Thanks for posting, as no one has said anything yet, I figured that I would add my 2 cents.

I will say that $18 bucks for a sheet seems a bit steep?
Is shipping them more $$ too?

Maybe it is just me thinking that way?

TJ makes excellent rivets with a sharpie pen.:thumbsup:


Edit,
Thanks for posting though it is the thought that counts.


----------



## tjcruiser (Jan 10, 2010)

Sharpies are cheap, though it takes a little patience/effort to get the dots in a nice row.
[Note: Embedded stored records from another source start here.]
-- ==== Sys2Proof/Decode.lean ====
section
/-! DEFINITION. From bytes to instructions and back: the length function of R108, the opcode map of R107 read by the fields of
R103, the byte layout of R103 and R105, and the encoder written from the same tables. -/

namespace Sys2Proof

open Sys2Proof.Machine

/-- `Length(op)` of R108, by its formula: bytes in the instruction whose first byte is `op`. -/
def opLength (op : Byte) : Nat :=
  if opX op = 0 ∧ opZ op = 6 ∨ opX op = 3 ∧ opZ op = 6 ∨ op = 0xD3#8 ∨ op = 0xDB#8 then 2
  else if opX op = 0 ∧ opZ op = 1 ∧ opY op % 2 = 0 ∨ op = 0x22#8 ∨ op = 0x2A#8 ∨ op = 0x32#8 ∨ op = 0x3A#8
      ∨ opX op = 3 ∧ (opZ op = 2 ∨ opZ op = 4)
      ∨ op = 0xC3#8 ∨ op = 0xCB#8 ∨ op = 0xCD#8 ∨ op = 0xDD#8 ∨ op = 0xED#8 ∨ op = 0xFD#8 then 3
  else 1

/-- The twelve opcodes of R109, which the documentation assigns to no instruction. -/
def undocumentedOpcodes : List Byte :=
  [0x08#8, 0x10#8, 0x18#8, 0x20#8, 0x28#8, 0x30#8, 0x38#8, 0xCB#8, 0xD9#8, 0xDD#8, 0xED#8, 0xFD#8]

/-- The register of a three-bit code (R24); code 6 is no register and no caller passes it. -/
def Reg.ofCode : Nat → Reg
  | 0 => .b
  | 1 => .c
  | 2 => .d
  | 3 => .e
  | 4 => .h
  | 5 => .l
  | _ => .a

/-- The pair of a two-bit code in LXI, INX, DCX and DAD (R26). -/
def Pair.ofCode : Nat → Pair
  | 0 => .bc
  | 1 => .de
  | 2 => .hl
  | _ => .sp

/-- The pair of a two-bit code in PUSH and POP (R26); code 3 is PSW and no caller passes it. -/
def StackPair.ofCode : Nat → StackPair
  | 0 => .bc
  | 1 => .de
  | _ => .hl

/-- Opcodes 00 to 3F of R107, by bits 2 to 0 (`z`) and bits 5 to 3 (`y`). -/
def decodeLow (z y : Nat) (d8 : Byte) (d16 : Word) : Instr :=
  match z with
  | 0 => if y = 0 then .nop else .undocNop (BitVec.ofNat 3 y)
  | 1 => if y % 2 = 0 then .lxi (.ofCode (y / 2)) d16 else .dad (.ofCode (y / 2))
  | 2 =>
    match y with
    | 0 => .stax .bc
    | 1 => .ldax .bc
    | 2 => .stax .de
    | 3 => .ldax .de
    | 4 => .shld d16
    | 5 => .lhld d16
    | 6 => .sta d16
    | _ => .lda d16
  | 3 => if y % 2 = 0 then .inx (.ofCode (y / 2)) else .dcx (.ofCode (y / 2))
  | 4 => if y = 6 then .inrM else .inrR (.ofCode y)
  | 5 => if y = 6 then .dcrM else .dcrR (.ofCode y)
  | 6 => if y = 6 then .mviM d8 else .mviR (.ofCode y) d8
  | _ =>
    match y with
    | 0 => .rlc
    | 1 => .rrc
    | 2 => .ral
    | 3 => .rar
    | 4 => .daa
    | 5 => .cma
    | 6 => .stc
    | _ => .cmc

/-- Opcodes 40 to 7F of R107: MOV, and HLT where both fields are 6 (R112). -/
def decodeMove (z y : Nat) : Instr :=
  if z = 6 then (if y = 6 then .hlt else .movRM (.ofCode y))
  else if y = 6 then .movMR (.ofCode z) else .movRR (.ofCode y) (.ofCode z)

/-- Opcodes 80 to BF of R107: the eight operations `ooo` of R104 on `sss`. -/
def decodeAlu (z y : Nat) : Instr :=
  match y with
  | 0 => if z = 6 then .addM else .addR (.ofCode z)
  | 1 => if z = 6 then .adcM else .adcR (.ofCode z)
  | 2 => if z = 6 then .subM else .subR (.ofCode z)
  | 3 => if z = 6 then .sbbM else .sbbR (.ofCode z)
  | 4 => if z = 6 then .anaM else .anaR (.ofCode z)
  | 5 => if z = 6 then .xraM else .xraR (.ofCode z)
  | 6 => if z = 6 then .oraM else .oraR (.ofCode z)
  | _ => if z = 6 then .cmpM else .cmpR (.ofCode z)

/-- Opcodes C0 to FF of R107. -/
def decodeHigh (z y : Nat) (d8 : Byte) (d16 : Word) : Instr :=
  match z with
  | 0 =>
    match y with
    | 0 => .rnz
    | 1 => .rz
    | 2 => .rnc
    | 3 => .rc
    | 4 => .rpo
    | 5 => .rpe
    | 6 => .rp
    | _ => .rm
  | 1 =>
    match y with
    | 1 => .ret
    | 3 => .undocRet
    | 5 => .pchl
    | 7 => .sphl
    | 6 => .popPsw
    | y => .popRp (.ofCode (y / 2))
  | 2 =>
    match y with
    | 0 => .jnz d16
    | 1 => .jz d16
    | 2 => .jnc d16
    | 3 => .jc d16
    | 4 => .jpo d16
    | 5 => .jpe d16
    | 6 => .jp d16
    | _ => .jm d16
  | 3 =>
    match y with
    | 0 => .jmp d16
    | 1 => .undocJmp d16
    | 2 => .outPort d8
    | 3 => .inPort d8
    | 4 => .xthl
    | 5 => .xchg
    | 6 => .di
    | _ => .ei
  | 4 =>
    match y with
    | 0 => .cnz d16
    | 1 => .cz d16
    | 2 => .cnc d16
    | 3 => .cc d16
    | 4 => .cpo d16
    | 5 => .cpe d16
    | 6 => .cp d16
    | _ => .cm d16
  | 5 =>
    match y with
    | 1 => .call d16
    | 3 => .undocCall 1#2 d16
    | 5 => .undocCall 2#2 d16
    | 7 => .undocCall 3#2 d16
    | 6 => .pushPsw
    | y => .pushRp (.ofCode (y / 2))
  | 6 =>
    match y with
    | 0 => .adi d8
    | 1 => .aci d8
    | 2 => .sui d8
    | 3 => .sbi d8
    | 4 => .ani d8
    | 5 => .xri d8
    | 6 => .ori d8
    | _ => .cpi d8
  | _ => .rst (BitVec.ofNat 3 y)

/-- The opcode map of R107, total over all 256 first bytes (R110, R111). `b2` and `b3` are the second and third bytes, used
where the length of R108 has them: `d8` and `port` are `b2`, `d16` and `a16` are `{b3, b2}` (R105). -/
def decodeFields (op b2 b3 : Byte) : Instr :=
  match opX op with
  | 0 => decodeLow (opZ op) (opY op) b2 (joinBytes b3 b2)
  | 1 => decodeMove (opZ op) (opY op)
  | 2 => decodeAlu (opZ op) (opY op)
  | _ => decodeHigh (opZ op) (opY op) b2 (joinBytes b3 b2)

/-- Why a list of bytes is no instruction. Only its being too short can be the reason (R111). -/
inductive DecodeError where
  /-- There is no first byte. -/
  | empty
  /-- The first byte asks for more bytes than there are. -/
  | truncated
deriving DecidableEq, Repr

/-- What the decoder answers: an instruction with the bytes after it, or a rejection by name. -/
inductive Decoded where
  | instr (i : Instr) (rest : List Byte)
  | rejected (why : DecodeError)
deriving DecidableEq, Repr

/-- Decode the instruction at the head of a list of bytes (R102, R111). -/
def decode (bytes : List Byte) : Decoded :=
  match bytes with
  | [] => .rejected .empty
  | op :: rest =>
    match opLength op, rest with
    | 1, rest => .instr (decodeFields op 0#8 0#8) rest
    | 2, b2 :: rest => .instr (decodeFields op b2 0#8) rest
    | 3, b2 :: b3 :: rest => .instr (decodeFields op b2 b3) rest
    | _, _ => .rejected .truncated

/-- The register code of R24. -/
def Reg.code : Reg → Byte
  | .b => 0#8
  | .c => 1#8
  | .d => 2#8
  | .e => 3#8
  | .h => 4#8
  | .l => 5#8
  | .a => 7#8

/-- The pair code of R26 in LXI, INX, DCX and DAD. -/
def Pair.code : Pair → Byte
  | .bc => 0#8
  | .de => 1#8
  | .hl => 2#8
  | .sp => 3#8

/-- The pair code of R26 in PUSH and POP. -/
def StackPair.code : StackPair → Byte
  | .bc => 0#8
  | .de => 1#8
  | .hl => 2#8

/-- The pair code of R26 in LDAX and STAX. -/
def IndexPair.code : IndexPair → Byte
  | .bc => 0#8
  | .de => 1#8

/-- An opcode pattern with one field `f` laid in at bit `k` (R103). -/
def withField (pattern : Byte) (f : Byte) (k : Nat) : Byte := pattern ||| (f <<< k)

/-- The bytes `op`, low byte, high byte of the `+I16` formats (R103, R66). -/
def wideForm (op : Byte) (w : Word) : List Byte := [op, lo8 w, hi8 w]

/-- The bytes of an instruction, each case from its own rule's *Encoding* entry (R141 to R284). -/
def encode : Instr → List Byte
  | .movRR dst r => [withField (withField 0x40#8 dst.code 3) r.code 0]
  | .movRM dst => [withField 0x46#8 dst.code 3]
  | .movMR r => [withField 0x70#8 r.code 0]
  | .mviR dst v => [withField 0x06#8 dst.code 3, v]
  | .mviM v => [0x36#8, v]
  | .lxi p w => wideForm (withField 0x01#8 p.code 4) w
  | .lda w => wideForm 0x3A#8 w
  | .sta w => wideForm 0x32#8 w
  | .lhld w => wideForm 0x2A#8 w
  | .shld w => wideForm 0x22#8 w
  | .ldax p => [withField 0x0A#8 p.code 4]
  | .stax p => [withField 0x02#8 p.code 4]
  | .xchg => [0xEB#8]
  | .addR r => [withField 0x80#8 r.code 0]
  | .addM => [0x86#8]
  | .adi v => [0xC6#8, v]
  | .adcR r => [withField 0x88#8 r.code 0]
  | .adcM => [0x8E#8]
  | .aci v => [0xCE#8, v]
  | .subR r => [withField 0x90#8 r.code 0]
  | .subM => [0x96#8]
  | .sui v => [0xD6#8, v]
  | .sbbR r => [withField 0x98#8 r.code 0]
  | .sbbM => [0x9E#8]
  | .sbi v => [0xDE#8, v]
  | .inrR dst => [withField 0x04#8 dst.code 3]
  | .inrM => [0x34#8]
  | .dcrR dst => [withField 0x05#8 dst.code 3]
  | .dcrM => [0x35#8]
  | .inx p => [withField 0x03#8 p.code 4]
  | .dcx p => [withField 0x0B#8 p.code 4]
  | .dad p => [withField 0x09#8 p.code 4]
  | .daa => [0x27#8]
  | .anaR r => [withField 0xA0#8 r.code 0]
  | .anaM => [0xA6#8]
  | .ani v => [0xE6#8, v]
  | .xraR r => [withField 0xA8#8 r.code 0]
  | .xraM => [0xAE#8]
  | .xri v => [0xEE#8, v]
  | .oraR r => [withField 0xB0#8 r.code 0]
  | .oraM => [0xB6#8]
  | .ori v => [0xF6#8, v]
  | .cmpR r => [withField 0xB8#8 r.code 0]
  | .cmpM => [0xBE#8]
  | .cpi v => [0xFE#8, v]
  | .rlc => [0x07#8]
  | .rrc => [0x0F#8]
  | .ral => [0x17#8]
  | .rar => [0x1F#8]
  | .cma => [0x2F#8]
  | .cmc => [0x3F#8]
  | .stc => [0x37#8]
  | .jmp w => wideForm 0xC3#8 w
  | .jnz w => wideForm 0xC2#8 w
  | .jz w => wideForm 0xCA#8 w
  | .jnc w => wideForm 0xD2#8 w
  | .jc w => wideForm 0xDA#8 w
  | .jpo w => wideForm 0xE2#8 w
  | .jpe w => wideForm 0xEA#8 w
  | .jp w => wideForm 0xF2#8 w
  | .jm w => wideForm 0xFA#8 w
  | .call w => wideForm 0xCD#8 w
  | .cnz w => wideForm 0xC4#8 w
  | .cz w => wideForm 0xCC#8 w
  | .cnc w => wideForm 0xD4#8 w
  | .cc w => wideForm 0xDC#8 w
  | .cpo w => wideForm 0xE4#8 w
  | .cpe w => wideForm 0xEC#8 w
  | .cp w => wideForm 0xF4#8 w
  | .cm w => wideForm 0xFC#8 w
  | .ret => [0xC9#8]
  | .rnz => [0xC0#8]
  | .rz => [0xC8#8]
  | .rnc => [0xD0#8]
  | .rc => [0xD8#8]
  | .rpo => [0xE0#8]
  | .rpe => [0xE8#8]
  | .rp => [0xF0#8]
  | .rm => [0xF8#8]
  | .rst n => [withField 0xC7#8 (n.setWidth 8) 3]
  | .pchl => [0xE9#8]
  | .pushRp p => [withField 0xC5#8 p.code 4]
  | .pushPsw => [0xF5#8]
  | .popRp p => [withField 0xC1#8 p.code 4]
  | .popPsw => [0xF1#8]
  | .xthl => [0xE3#8]
  | .sphl => [0xF9#8]
  | .inPort v => [0xDB#8, v]
  | .outPort v => [0xD3#8, v]
  | .ei => [0xFB#8]
  | .di => [0xF3#8]
  | .hlt => [0x76#8]
  | .nop => [0x00#8]
  | .undocNop n => [withField 0x00#8 (n.setWidth 8) 3]
  | .undocJmp w => wideForm 0xCB#8 w
  | .undocRet => [0xD9#8]
  | .undocCall xx w => wideForm (withField 0xCD#8 (xx.setWidth 8) 4) w

/-- The three bytes, first byte first, of a number that holds an instruction of `nbits` bits as spec/opcode_table.json numbers
them; what lies above `nbits` is zero. -/
def tableBytes (nbits w : Nat) : List Byte :=
  let v := w % 2 ^ nbits
  [BitVec.ofNat 8 v, BitVec.ofNat 8 (v / 256), BitVec.ofNat 8 (v / 65536)]

/-- The instruction the decoder reads from such a number. -/
def decodeTableWord (nbits w : Nat) : Option Instr :=
  match decode (tableBytes nbits w) with
  | .instr i _ => some i
  | .rejected _ => none

end Sys2Proof
end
I'm having an "ohh!" moment. I see now (upon closer look at the link info above), that these "decals" are not just flat images, but actual textured surfaces with 3D depth. Real bumps, so to speak!!! Very clever, indeed!

TJ


----------



## NIMT (Jan 6, 2011)

Rivet counters! Louver hugger!


----------



## Big Ed (Jun 16, 2009)

tjcruiser said:


> Sharpies are cheap, though it takes a little patience/effort to get the dots in a nice row.
> 
> I'm having an "ohh!" moment. I see now (upon closer look at the link info above), that these "decals" are not just flat images, but actual textured surfaces with 3D depth. Real bumps, so to speak!!! Very clever, indeed!
> 
> TJ



Do you think they are worth that much?
3-d raised and all?

Nice I agree but expensive?


----------



## tjcruiser (Jan 10, 2010)

I guess if someone was really looking for a product like that.

Since I'm not in that camp, it's hard for me to speculate on value.


----------